We seek to weigh public health policies according to their expected efficacy to construct the index of these policies. Under normal circumstances, in recurrent crises, previous outbreaks involving similar pathogens have enabled evaluation of the effectiveness of such policies based on observed transmission within and between communities. These responses are pre-considered to the extent possible though they generally focus on influenza12,13,14. Due to the unique virulence of the coronavirus responsible for COVID-19, the public-health community’s initial perception of what constituted a stringent response was based very much on the evolving expectations of the disease’s unique features based on historical experience with related outbreaks (such as MERS and SARS) (see CDC, 2020 pp. 554 for a discussion of uncertainty around transmission during the early months of the pandemic).
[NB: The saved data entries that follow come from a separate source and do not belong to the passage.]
-- ==== Sys2Proof/Certificates/Slice0/Obligations.lean ====
section
/-! DEFINITION. The statements for the provers.  `Claim.Issues s c i args s'` are the hypotheses on the state and the
operands alone under which an instruction word executes: its thread lives, it passes the checks of 03 R73, the scoreboard
lets it issue, `args` are its operands, lane by lane, and `s'` is the state once its queue operands have been popped. -/

open Sys2Proof Sys2Proof.Machine Sys2Proof.Claim

/-! ### What instruction words do -/

/-- Every word that writes its result at once completes: the result of each active lane goes to the destination field and
the party goes on to the next instruction (02 R29; 03 R50; 15 R331).  AND, ANDI, OR, ORI, XOR, XORI, SHL, SHR, SHLI, SHRI,
SRA, BFX, BFI, CLZ, POPC, IADD, ISUB, IMUL, IMULH, IMAD, IMIN, IMAX, IADDI, ICMP, LEA, LUI, SEL, COAL, MKAB, TSTA, PACK,
UNPK, UNPK.cb, DOT8, DOT4, FADD, FSUB, FMUL, FMIN, FMAX, FFMA, FCMP, SHFL, VOTE, RDX, SCAN, MFS and QSTAT. -/
def Obligations.RegisterResultsComplete : Prop :=
  ∀ (s s' : State) (c : Ctx) (i : Instr) (args : List (List Nat)) (dst : Slice → Use) (vals : List Nat),
    Issues s c i args s' → resultOf c s' args i = some (dst, vals) →
    exec i s = .next ((s'.writeField c dst vals).retireNext c)

/-- Every word that only steers its party or sets a mode completes by moving the party's slices (02 R22, R23): NOP, BRA,
BRA.Z, BRC, RET, RCP, JOIN, LOOP, FMT, WIN, SETX, and MTS to every register but ASID and a gang's TADDR. -/
def Obligations.MovesComplete : Prop :=
  ∀ (s s' : State) (c : Ctx) (i : Instr) (args : List (List Nat)) (f : Nat → Slice → Slice),
    Issues s c i args s' → moveOf c args i = some (true, f) → exec i s = .next (moved s' c f)

/-- Every word that makes one access per active lane completes by sending the access on its way, once every lane's address
is one it may name and there is room for it (16 R385; 03 R57): LD, LDW, LDQ, LDA, MON, ST, STW, STQ, STL, AADD, AMIN, AMAX,
AAND, AOR, AXOR, AXCH, ACAS, AFADD, JDEC, PROM and SPAWN. -/
def Obligations.AccessesComplete : Prop :=
  ∀ (s s' : State) (c : Ctx) (i : Instr) (args : List (List Nat)) (a : Access),
    Issues s c i args s' → accessOf args i = some a → a.reaches c s' → a.hasRoom c s' →
    exec i s = .next (s'.issueFlight c i { a.what with path := some a.path } a.addrs a.datas [])

/-- An access that names a place it may not takes a precise ADDRESS trap before any lane's access, and one that is not
aligned takes ALIGN (16 R385; 11 R284); no access is made. -/
def Obligations.BadAddressesTrap : Prop :=
  ∀ (s s' : State) (c : Ctx) (i : Instr) (args : List (List Nat)) (a : Access),
    Issues s c i args s' → accessOf args i = some a →
    ((∃ p ∈ c.lanes.zip a.addrs, ∀ q, c.place? s' p.1 p.2 a.what.size = some q → a.globalOnly = true ∧ q.isGlobal = false) →
      exec i s = .next (s.takeTrap c .address (c.lanes.zip a.addrs) (opcodeOf i))) ∧
    ((∀ p ∈ c.lanes.zip a.addrs, ∃ q, c.place? s' p.1 p.2 a.what.size = some q ∧ (a.globalOnly = true → q.isGlobal = true)) →
      (∃ x ∈ a.addrs, x % a.align ≠ 0) → exec i s = .next (s.takeTrap c .align (c.lanes.zip a.addrs) (opcodeOf i)))

/-- The special functions FRCP, FRSQ, FSQRT, FEXP2, FLOG2, FSIN, FCOS and FTANH, and CVT and DQT, complete by sending their results on the way, once their queue has room (16 R371,
R372; 15 R358, R364; how many instructions it holds is the model's choice, assumption 91). -/
def Obligations.QueuedResultsComplete : Prop :=
  ∀ (s s' : State) (c : Ctx) (i : Instr) (args : List (List Nat)) (size : Nat) (dst : Slice → Use) (l : BitVec 4)
    (vals : List Nat),
    Issues s c i args s' → queuedOf c args i = some (size, dst, l, vals) → s'.queueRoom c i = true →
    exec i s = .next (s'.issueFlight c i (resultFlight size dst l.toNat) [] [] vals)

/-- CALL, EXIT, REGANG, YLD and MTS to TADDR and ASID complete (15 R348; 02 R23, R26, R28; 16 R366; 17 R398, R419; 18 R459): CALL
writes the address after it to its link and branches; EXIT takes the active lanes from its slices, and on the easel waits
for the engines; REGANG waits unless the whole gang is there; YLD waits only for a gang that shares its slices. -/
def Obligations.CallExitRegangYieldComplete : Prop :=
  ∀ (s s' : State) (c : Ctx) (args : List (List Nat)),
    (∀ r o, Issues s c (.call r o) args s' →
      exec (.call r o) s = .next (moved (s'.writeField c (fun _ => .dst64 r) (c.lanes.map fun _ => (c.base + 4).toNat)) c
        fun _ sl => sl.jump (c.base + 4 * o.signExtend 64))) ∧
    (Issues s c .exit args s' → (c.gang.isSeq = true → s'.engineBusy c.crew.id = false) →
      exec .exit s = .next ((moved s' c fun _ sl => sl.exit).settle c)) ∧
    (Issues s c .regang args s' → c.gang.liveSlices.all c.sls.contains = true →
      exec .regang s = .next (s'.retireNext c)) ∧
    (Issues s c .regang args s' → c.gang.liveSlices.all c.sls.contains = false →
      exec .regang s = .next ((moved s' c fun _ sl => { sl with wait := .regang }).settle c)) ∧
    (Issues s c .yld args s' → c.gang.isSeq = true ∨ s'.sharesGroup c = false →
      exec .yld s = .next (s'.retireNext c)) ∧
    (Issues s c .yld args s' → c.gang.isSeq = false → s'.sharesGroup c = true →
      exec .yld s = .next ((s'.retireNext c).mapIssuer c fun g =>
        g.mapSlices c.sls fun sl => { sl with wait := .yld (s'.clock.toNat + 32) })) ∧
    (∀ a, Issues s c (.mts a 0x10) args s' → c.gang.isSeq = false →
      exec (.mts a 0x10) s = .next ((s'.mapIssuer c fun g => (c.lanes.zip (args.getD 0 [])).foldl
        (fun g (l, v) => g.mapLane l fun ln => { ln with taddr := BitVec.ofNat 64 v }) g).retireNext c)) ∧
    (∀ a v, Issues s c (.mts a 0x16) args s' → firstArg c args 0 = some v → v < 4096 →
      exec (.mts a 0x16) s = .next ((s'.mapCrew c.crew.id fun k => { k with hasid := BitVec.ofNat 32 v }).retireNext c))

/-- TRAP takes the precise trap TRAP with its immediate in TCAUSE.INFO (18 R443); ERET ends handler state in the party's
slices and drops the handler registers, and ERET.ABANDON abandons the crew (11 R275, R287; 16 R365). That the event of this
abandonment carries the cause code 0x0F is the model's choice (assumption 117). -/
def Obligations.TrapAndReturnsComplete : Prop :=
  ∀ (s s' : State) (c : Ctx) (args : List (List Nat)),
    (∀ k, s.issuer? = some c → Admits c (.trap k) → exec (.trap k) s = .next (s.takeTrap c .trap [] k.toNat)) ∧
    (Issues s c .eret args s' → (∀ i ∈ c.sls, (c.gang.slice i).stack.length = (c.gang.slice i).savedDepth) →
      ∃ t, exec .eret s = .next t ∧
        t.crews = ((moved s' c fun _ sl => sl.eret).mapIssuer c fun g =>
          { g with lanes := g.lanes.mapIdx fun l ln => if c.sls.contains (l / 4) then ln.loseHandlerRegs else ln }).crews ∧
        t.flights = s'.flights.map (Flight.afterEret c)) ∧
    (Issues s c .eretAbandon args s' → (∀ i ∈ c.sls, (c.gang.slice i).stack.length = (c.gang.slice i).savedDepth) →
      exec .eretAbandon s = .next (State.abandonCrew { s' with issued := s'.issued + 1 } c.crew.id 0x0F 0))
We use two methods for computing indices to account for the evolving understanding of the most effective measures to inhibit the spread of the coronavirus. The first method of computing the PPI (indexing method 1), as shown in Table 1 reflects what was known in early- to mid-spring 2020. Note that these weights were deemed appropriate during the alert phase (the very first days/weeks of rising global infections) and the early weeks of the pandemic phase. The second method (indexing method 2, shown in Table 2) reflects the changes in guidance later in the year. All such judgements and any such index construction could be at best based on evidence at the time of index construction, and the initial expectations of the stringency were in fact derived from experiences with prior, non COVID-19, pandemics and epidemics. The approach here is that at the beginning and even today, the weight was based on the prevailing idea that the more isolating the measure the stronger it is. So the more strictly the measure isolated someone, the heavier the weight.

Table 1 Weights of categories in PPI, method 1.
Table 2 Weights of categories in PPI, method 2.
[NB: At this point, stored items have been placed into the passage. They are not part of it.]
/-! ### One more instruction has issued -/

@[simp] theorem Slice.countIssue_pc (n : Nat) : (Slice.countIssue n sl).pc = sl.pc := rfl
@[simp] theorem Slice.countIssue_mask (n : Nat) : (Slice.countIssue n sl).mask = sl.mask := rfl
@[simp] theorem Slice.countIssue_party (n : Nat) : (Slice.countIssue n sl).party = sl.party := rfl
@[simp] theorem Slice.countIssue_finished (n : Nat) : (Slice.countIssue n sl).finished = sl.finished := rfl
@[simp] theorem Slice.countIssue_stack (n : Nat) : (Slice.countIssue n sl).stack = sl.stack := rfl
@[simp] theorem Slice.countIssue_loops (n : Nat) : (Slice.countIssue n sl).loops = sl.loops := rfl
@[simp] theorem Slice.countIssue_fmt (n : Nat) : (Slice.countIssue n sl).fmt = sl.fmt := rfl
@[simp] theorem Slice.countIssue_wb (n : Nat) : (Slice.countIssue n sl).wb = sl.wb := rfl
@[simp] theorem Slice.countIssue_x0 (n : Nat) : (Slice.countIssue n sl).x0 = sl.x0 := rfl
@[simp] theorem Slice.countIssue_x1 (n : Nat) : (Slice.countIssue n sl).x1 = sl.x1 := rfl
@[simp] theorem Slice.countIssue_lc (n : Nat) : (Slice.countIssue n sl).lc = sl.lc := rfl
@[simp] theorem Slice.countIssue_tstate (n : Nat) : (Slice.countIssue n sl).tstate = sl.tstate := rfl
@[simp] theorem Slice.countIssue_tcause (n : Nat) : (Slice.countIssue n sl).tcause = sl.tcause := rfl
@[simp] theorem Slice.countIssue_tmask (n : Nat) : (Slice.countIssue n sl).tmask = sl.tmask := rfl
@[simp] theorem Slice.countIssue_epc (n : Nat) : (Slice.countIssue n sl).epc = sl.epc := rfl
@[simp] theorem Slice.countIssue_savedFmt (n : Nat) : (Slice.countIssue n sl).savedFmt = sl.savedFmt := rfl
@[simp] theorem Slice.countIssue_savedWb (n : Nat) : (Slice.countIssue n sl).savedWb = sl.savedWb := rfl
@[simp] theorem Slice.countIssue_savedX0 (n : Nat) : (Slice.countIssue n sl).savedX0 = sl.savedX0 := rfl
@[simp] theorem Slice.countIssue_savedX1 (n : Nat) : (Slice.countIssue n sl).savedX1 = sl.savedX1 := rfl
@[simp] theorem Slice.countIssue_savedDepth (n : Nat) : (Slice.countIssue n sl).savedDepth = sl.savedDepth := rfl
@[simp] theorem Slice.countIssue_wait (n : Nat) : (Slice.countIssue n sl).wait = sl.wait := rfl
@[simp] theorem Slice.countIssue_savedWait (n : Nat) : (Slice.countIssue n sl).savedWait = sl.savedWait := rfl
@[simp] theorem Slice.countIssue_monitor (n : Nat) : (Slice.countIssue n sl).monitor = sl.monitor := rfl
@[simp] theorem Slice.countIssue_wake (n : Nat) : (Slice.countIssue n sl).wake = sl.wake := rfl
@[simp] theorem Slice.countIssue_spur (n : Nat) : (Slice.countIssue n sl).spur = sl.spur := rfl
@[simp] theorem Slice.countIssue_bound (n : Nat) : (Slice.countIssue n sl).bound = sl.bound := rfl

end Sys2Proof.Machine
end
Because the efficacy of measures in pandemics/epidemics/infectious disease management etc., depends on the virus, and even that varies with its variants, we make no claim that the weights in our indices are unique and accurately assigned. We believe that they are reasonably assigned. Future will tell, and for that purpose, our codebook provides all components as well as their individual constituent policies in order for researchers to have easy access to reassigning the weights. The codebook contains formulae for calculating full PPIs and category stringencies for types of policies and for all calculated variables. All indices thus can be adjusted to recalculate as needed, from the input–coded variables–to match the nature of research questions that the users might pursue or the future evidence of the relative efficacy of these measures.
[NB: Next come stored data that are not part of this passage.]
/-- A FILL that ends, one whose messages are still out, a maximum and a sum that end, a contribution that is looked for; an
element read from and one written to the core scratchpad. -/
theorem wit_transformsEnd :
    (let sl := aSlot .active .none (aCommand fillPacket);
      transformOf 23 15 (pktXf fillPacket) = some (.fill 23 15) ∧ pktType fillPacket = 1 ∧
      endOf sl 0 [] bteCopy = some (some (.stop 0), true)) ∧
    (let sl := aSlot .active .none (aCommand fillPacket);
      let s : State := { scratch sl 0 [] with messages := [⟨6, .slot 23 15 0, none, 1, 1, 0, 0, 128, [], 0, 0, 0, .ready, 0⟩] };
      (s.command? 23 15).map (fun (_, r) => match bteCopy r s with | (.ok _, _) => true | _ => false) = some true) ∧
    (let sl := { aSlot .active .none (aCommand (reductionPacket 11)) with next := 2 };
      pktXf (reductionPacket 11) = 0x0B ∧ endOf sl 0 reductionBlock bteScaleMax = some (some (.stop 0), true)) ∧
    (let sl := { aSlot .active .none (aCommand (reductionPacket 12)) with next := 4 };
      pktXf (reductionPacket 12) = 0x0C ∧ endOf sl 0 reductionBlock bteIntegerSum = some (some (.stop 0), true)) ∧
    (let sl := aSlot .waiting .reduction (aCommand (reductionPacket 11));
      endOf sl 0 reductionBlock (fun r => bteArrived r 0) = some (none, true)) ∧
    (let sl := aSlot .active .none (aCommand fillPacket);
      let t := { tileOf fillPacket with sf := 1, src := coreAt 0, sp := 4 };
      fmtWidth t.sf = 8 ∧ t.erows = 1 ∧ t.ecols = 1 ∧
      ((scratch sl 0 []).command? 23 15).map (fun (_, r) => (scratch sl 0 []).btePlace r (coreAt 0) 1) = some (some (.core 0 0))) ∧
    (let sl := aSlot .active .none (aCommand fillPacket);
      let t := tileOf fillPacket;
      fmtWidth t.df = 32 ∧ t.dst = coreAt 0 ∧
      ((scratch sl 0 []).command? 23 15).map (fun (_, r) => (scratch sl 0 []).btePlace r (coreAt 0) 4) = some (some (.core 0 0))) :=
  ⟨by decide +kernel, by decide +kernel, by decide +kernel, by decide +kernel, by decide +kernel, by decide +kernel, by decide +kernel⟩

/-- An active command of every XF; a reduction that waits; an XCPR with two rows still to come. -/
theorem wit_transformsRun :
    (∀ xf ∈ List.range 14, let sl := aSlot .active .none (aCommand (aPacket 1 xf))
      Runs sl ∧ sl.state = .active ∧ pktType (aPacket 1 xf) = 1 ∧ pktXf (aPacket 1 xf) = xf) ∧
    (Runs (aSlot .waiting .reduction (aCommand (aPacket 1 11)))) ∧
    (let sl := { aSlot .active .data { aCommand (aPacket 1 0) with kind := .xcpr } with rows := [(5, [7]), (6, [8])] };
      Runs sl ∧ sl.rows.lookup 5 = some [7] ∧ 1 < sl.rows.length ∧ (slotState sl).crew? 0 = some aCrew ∧
      (aCrew.gangs[bitsOf (dbl (aPacket 1 0) 7) 0 4]?).map (fun g => (g.isSeq, decide ([(7 : Word)].length ≤ g.lanes.length))) =
        some (false, true)) :=
  ⟨by decide +kernel, by decide +kernel, by decide +kernel⟩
At the country level, the Average Regional PPI, Average National PPI, and Average Total PPI are computed by weighing the different units’ PPI values by the units’ population shares (see Appendix A3).

Data collection and processing workflow

As described in Fig. 1, the data collection process consists of seven phases for each time interval under the collection. Three time periods were established as intervals for data collection, within each of those the full process in Fig. 1 applies: the first period was between January 1 and April 24, 2020; the second period lasted between April, 24 and July, 31, 2020; the third interval covered the period from August 1, 2020 until the end of the year. The coder or coders for individual countries and their sub-national units remained consistent within each time period. Coders worked as teams based on global regional (GR) grouping. Senior personnel serving as GR curators generally remained consistent for the entirety of the project.

Fig. 1

Data process for each time interval. This figure presents data collection and processing workflow schema used during each of the time intervals for which the data was collected.